Dengan demikian, ambang pintu Istana Han hampir aus; keluarga dan tokoh berpengaruh dari Istana Fengyang dan istana-istana tetangga mengirim orang-orang yang ingin menikahkan wanita-wanita cantik dengan Han Li sebagai selir.
Prospek masa depan Han Li cerah dan layak diinvestasikan. Terutama karena para tokoh kuat Alam Pihai lainnya sulit dihadapi; hanya Han Li yang begitu bernafsu, sering mengambil selir, sehingga mudah untuk bergantung pada pengaruhnya yang kuat, sebuah dukungan yang dapat diandalkan.
Para anggota keluarga Han semuanya tersenyum lebar. Meskipun sering mengatur pernikahan untuk leluhur yang sudah tua agak melelahkan, itu sepadan.
Semakin tinggi tingkat kultivasi leluhur, semakin kuat pengaruhnya, dan status, kekuasaan, serta prestise mereka pun tumbuh seiring dengan itu. Bahkan sumber daya untuk kultivasi dan kekayaan duniawi yang disediakan oleh keluarga pun meningkat secara substansial.
Adapun berkah yang mengetuk pintunya, Han Li tidak menerima sembarang orang. Keturunan Keluarga Han akan terlebih dahulu menyeleksi mereka, dan baru kemudian Han Li secara pribadi akan membuat pilihannya.
Aula Besar Istana Han,
Aula besar yang baru dibangun itu luas dan megah, didekorasi dengan mewah, dan mampu menampung ratusan orang. Han Li menerima berkat di aula ini. Leluhur Han telah mengumpulkan perbuatan baik sepanjang hidupnya, dan memiliki banyak selir adalah keberuntungan yang pantas ia dapatkan.
Kali ini ada cukup banyak berkah, dan bahkan setelah penyaringan, dua belas keluarga tersisa untuk ditinjau secara pribadi oleh Leluhur Tua Han untuk potensi menjadi selir.
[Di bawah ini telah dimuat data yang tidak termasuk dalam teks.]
-- ==== Sys2Proof/Machine/LineCode.lean ====
section
/-! DEFINITION. The line code: the bounded-distance decoder of the shortened RS(37, 32) code over GF(2^16) (R341, R342), on error
patterns. A stored line is a codeword plus a pattern of 37 symbols; the decoder's outcome depends on the pattern alone. -/

namespace Sys2Proof.Machine

def gfMulGo : Nat → Nat → Nat → Nat → Nat
  | 0, _, _, r => r
  | k + 1, a, b, r =>
    let r' := if b % 2 = 1 then Nat.xor r a else r
    let a' := a * 2
    gfMulGo k (if bit a' 16 then Nat.xor a' 0x1100B else a') (b / 2) r'

/-- The product in GF(2^16) under x^16 + x^12 + x^3 + x + 1 (R341). -/
def gfMul (a b : Nat) : Nat := gfMulGo 16 (a % 65536) (b % 65536) 0

def gfPow : Nat → Nat → Nat → Nat
  | 0, _, _ => 1
  | k + 1, a, n => let h := gfPow k (gfMul a a) (n / 2); if n % 2 = 1 then gfMul a h else h

/-- α^n, with α the root x: n steps of a shift and a reduction. -/
def alpha (n : Nat) : Nat := (List.replicate (n % 65535) ()).foldl (fun a _ => if bit (a * 2) 16 then Nat.xor (a * 2) 0x1100B else a * 2) 1
def gfInv (a : Nat) : Nat := gfPow 16 a 65534

/-- The product of a polynomial, lowest coefficient first, and x + c. -/
def timesRoot (g : List Nat) (c : Nat) : List Nat := List.zipWith Nat.xor (0 :: g) ((g.map (gfMul c)) ++ [0])

/-- The generator (x + α^0)(x + α^1)(x + α^2)(x + α^3)(x + α^4), lowest coefficient first (R341). -/
def generator : List Nat := (List.range 5).foldl (fun g i => timesRoot g (alpha i)) [1]

/-- One step of the division by the generator, the next coefficient coming in below the five held ones. -/
def divStep (r : List Nat) (d : Nat) : List Nat :=
  let f := Nat.xor d (r.getD 4 0)
  List.zipWith Nat.xor (0 :: r.take 4) ((generator.take 5).map (gfMul f))

/-- The check symbols p_0 to p_4 of 32 data symbols: (Σ d_k x^(k+5)) mod g(x) (R341). -/
def checkSymbols (ds : List Nat) : List Nat := ds.reverse.foldl divStep [0, 0, 0, 0, 0]

/-- The 80-bit check field: bits [16j + 15:16j] hold p_j (R341). -/
def checkField (ds : List Nat) : Nat := ((checkSymbols ds).zipIdx.map (fun p => p.1 * 2 ^ (16 * p.2))).sum

/-- The data symbols of a line's 64 bytes: d_k is line bits [16k + 15:16k] (R341). -/
def dataSymbols (bs : List Nat) : List Nat := (List.range 32).map (fun k => leNat ((bs.drop (2 * k)).take 2))

/-- The codeword of a line: c_j = p_j below position 5, c_(k+5) = d_k (R341). -/
def codeword (bs : List Nat) : List Nat := checkSymbols (dataSymbols bs) ++ dataSymbols bs

/-- Syndrome i of a pattern (R342). -/
def syndrome (e : List Nat) (i : Nat) : Nat :=
  (e.zipIdx).foldl (fun a p => Nat.xor a (if p.1 = 0 then 0 else gfMul p.1 (alpha (i * p.2)))) 0

def syndromes (e : List Nat) : List Nat := (List.range 5).map (syndrome e)

inductive LineRes where
  | clean
  | corrected (fix : List Nat)
  | bad
deriving DecidableEq, Repr

def onePattern (j v : Nat) : List Nat := (List.replicate 37 0).set j v

/-- Every pattern of one or two symbols with these syndromes. Two positions whose third syndrome cannot fit are passed over first: with
x and v the symbols, s1 + α^j·s0 = (α^j + α^k)·v and s2 + α^2j·s0 = (α^j + α^k)²·v. -/
def shortPatterns (s : List Nat) : List (List Nat) :=
  let s0 := s.getD 0 0; let s1 := s.getD 1 0; let s2 := s.getD 2 0
  let ones := ((List.range 37).map (fun j => onePattern j s0)).filter (fun p => decide (syndromes p = s) && decide (s0 ≠ 0))
  let twos := (List.range 37).flatMap (fun k => (List.range k).filterMap (fun j =>
    let aj := alpha j; let d := Nat.xor aj (alpha k)
    let n := Nat.xor s1 (gfMul aj s0)
    if Nat.xor s2 (gfMul (gfMul aj aj) s0) = gfMul d n then
      let v := gfMul n (gfInv d)
      let p := (onePattern j (Nat.xor s0 v)).set k v
      if v ≠ 0 ∧ Nat.xor s0 v ≠ 0 ∧ syndromes p = s then some p else none
    else none))
  ones ++ twos

/-- The checker (R342): clean, the one correction of one or two symbols, or uncorrectable. -/
def lineCheck (e : List Nat) : LineRes :=
  let s := syndromes e
  if s.all (· == 0) then .clean
  else match shortPatterns s with
    | [p] => .corrected p
    | _ => .bad

/-- Poison: c_0, c_1 and c_2 each XORed with 0xFFFF (R346). -/
def poison : List Nat := [0xFFFF, 0xFFFF, 0xFFFF] ++ List.replicate 34 0

/-- The data bytes that a pattern flips: data symbol k is codeword position k + 5 (R341). -/
def patternBytes (e : List Nat) : List Nat := (e.drop 5).flatMap (fun s => leBytes 2 s)

def xorBytes (a b : List Nat) : List Nat := List.zipWith Nat.xor a (b ++ List.replicate a.length 0)

def xorPattern (a b : List Nat) : List Nat := List.zipWith Nat.xor a b

end Sys2Proof.Machine
end

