-- ==== Sys2Proof/Machine/Ops.lean ====
section
/-! DEFINITION. The named operations over registers, faults and memory that every command uses. A block has no exception entry: raising
a fault record is `sendFault` (R431, R432). -/

namespace Sys2Proof.Machine

/-- The reset value of a register: zero but for those the tables give otherwise (R20, R75, R118, R143, R338, R403, R443, R473 to R475). -/
def resetOf (a : Nat) : Word :=
  if a = 0x40400020 then 0x6 else if a = 0x40A80064 then 0x1 else if a = 0x40C80060 then 0x2FF
  else if a = 0x40000100 then 0x2 else if a = 0x41600000 then 0x3FC else if a = 0x41601000 then 0x3FC
  else if a = 0x41602000 then 0x3FC else if a = 0x41603000 then 0x3FC else if a = 0x41E02000 then 0x800
  else if a = 0x40200000 then 0x3 else if a = 0x40280000 then 0x3 else if a = 0x40100034 then 0xFFFFFFFF else 0

/-- The stored value of a register. -/
def rd (s : State) (a : Nat) : Nat := (sget resetOf s.regs a).toNat

def wr (s : State) (a v : Nat) : State := { s with regs := sset resetOf s.regs a (BitVec.ofNat 32 v) }

/-- A field of a register. -/
def getF (s : State) (f : Fld) : Nat := bits (rd s f.addr) f.lo f.w

def setF (s : State) (f : Fld) (v : Nat) : State := wr s f.addr (setBits (rd s f.addr) f.lo f.w v)

/-- Add n to a counter, saturating at its field's largest value. -/
def bump (s : State) (f : Fld) (n : Nat) : State := setF s f (min (getF s f + n) (2 ^ f.w - 1))

/-- Add 1 to a free-running count. -/
def tick (s : State) (f : Fld) : State := setF s f (getF s f + 1)

/-- Keep a high-water mark. -/
def high (s : State) (f : Fld) (n : Nat) : State := if getF s f < n then setF s f (min n (2 ^ f.w - 1)) else s

def flag (s : State) (f : Fld) : Bool := getF s f == 1

/-- A 64-bit value in a LO and HI register pair. -/
def get64 (s : State) (lo hi : Fld) : Nat := getF s lo + 2 ^ 32 * getF s hi
def set64 (s : State) (lo hi : Fld) (v : Nat) : State := setF (setF s lo v) hi (v / 2 ^ 32)

/-- The free value drawn next, and the counter advanced (log 2). -/
def fresh (s : State) : Nat × State := (s.free, { s with free := s.free + 1 })

def answer (s : State) (r : Resp) : State := { s with resp := r }

/-- What is left to slew after d ns: at most 100 ppm of them are taken up (R55; log 123). -/
def slewLeft (off : Int) (a b : Nat) : Int :=
  let k : Int := (Config.slewStep a b % ((b - a) / 10000 + 1) : Nat)
  if off.natAbs ≤ k then 0 else if 0 < off then off - k else off + k

/-- The vehicle time counter takes the moment a timed happening names; it never goes back, and the always-on domain's holdover time goes
with it (R35, R40, R55; log 1). -/
def atTime (s : State) (t : Nat) : State :=
  let n := max s.time (t % 2 ^ 64)
  { s with time := n, slew := slewLeft s.slew s.time n, aonTime := s.aonTime + (n - s.time) }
Di dalam aula, perwakilan dari dua belas keluarga dan kekuatan berdiri di kedua sisi, masing-masing dipimpin oleh seseorang di Alam Bawaan, ditem ditemani oleh seorang wanita muda yang sangat cantik. Meskipun beberapa wanita ini sudah tidak muda lagi, kultivasi mereka tidak lemah, dan dengan teknik untuk mempertahankan kemudaan mereka, penampilan mereka tetap seperti gadis muda.
Jelas sekali, keluarga-keluarga ini memahami selera Leluhur Han Tua, dan mengirimkan berkah dari rumah mereka masing-masing.
“Leluhur Tua, ini putriku, Zi Lan, yang sudah lama mengagumimu,” kata kepala keluarga petani itu dengan nada hormat, sambil memberi isyarat kepada wanita muda di sampingnya.
Para kepala keluarga dan pemimpin sekte lainnya juga berbicara bergantian, dengan satu pesan tersirat dalam kata-kata mereka: Leluhur Tua, mohon terimalah mereka sebagai selirmu.
Han Li memandang para gadis di aula besar, sekumpulan wanita menawan dan cantik yang melampaui standar dengan selisih yang jauh, menampilkan berbagai gaya, semuanya seperti bunga-bunga lembut yang menunggu untuk dipetik.
Sebagian dari para wanita muda merasa malu di bawah tatapan Han Li, menundukkan kepala, sebagian lainnya balas menatap langsung, dan beberapa yang berani bahkan mengamati calon suami mereka dari dekat.
Bagi sebagian wanita muda yang awalnya ragu, melihat Han Li mengubah sikap mereka. Ketampanannya membuat mereka terpukau; dengan status tinggi dan kekuatan yang besar, dia terlalu sempurna untuk menjadi suami mereka.
Setelah mengamati beberapa saat, Han Li melambaikan tangannya, dan keturunan Keluarga Han memimpin kerumunan untuk menunggu di luar aula.
Tidak butuh waktu lama bagi berita itu untuk menyebar ke seluruh Kota Lingjun dan bahkan ke Istana Fengyang: Leluhur Tua Han dari Keluarga Han telah memulai babak baru pengambilan selir, yang menyebabkan kegemparan di Istana Fengyang.
Sifat bejat Leluhur Han Tua tetap tidak berubah!
Kali ini, Leluhur Tua Han bermaksud mengambil cukup banyak selir, masing-masing dengan latar belakang yang luar biasa. Di wilayah kekuasaan mereka sendiri, mereka dianggap sebagai wanita tercantik, dengan banyak pengagum.
Namun, masing-masing dengan sukarela menjadi selir Leluhur Tua Han, menyebabkan banyak kultivator memukul dada mereka karena frustrasi dan penderitaan.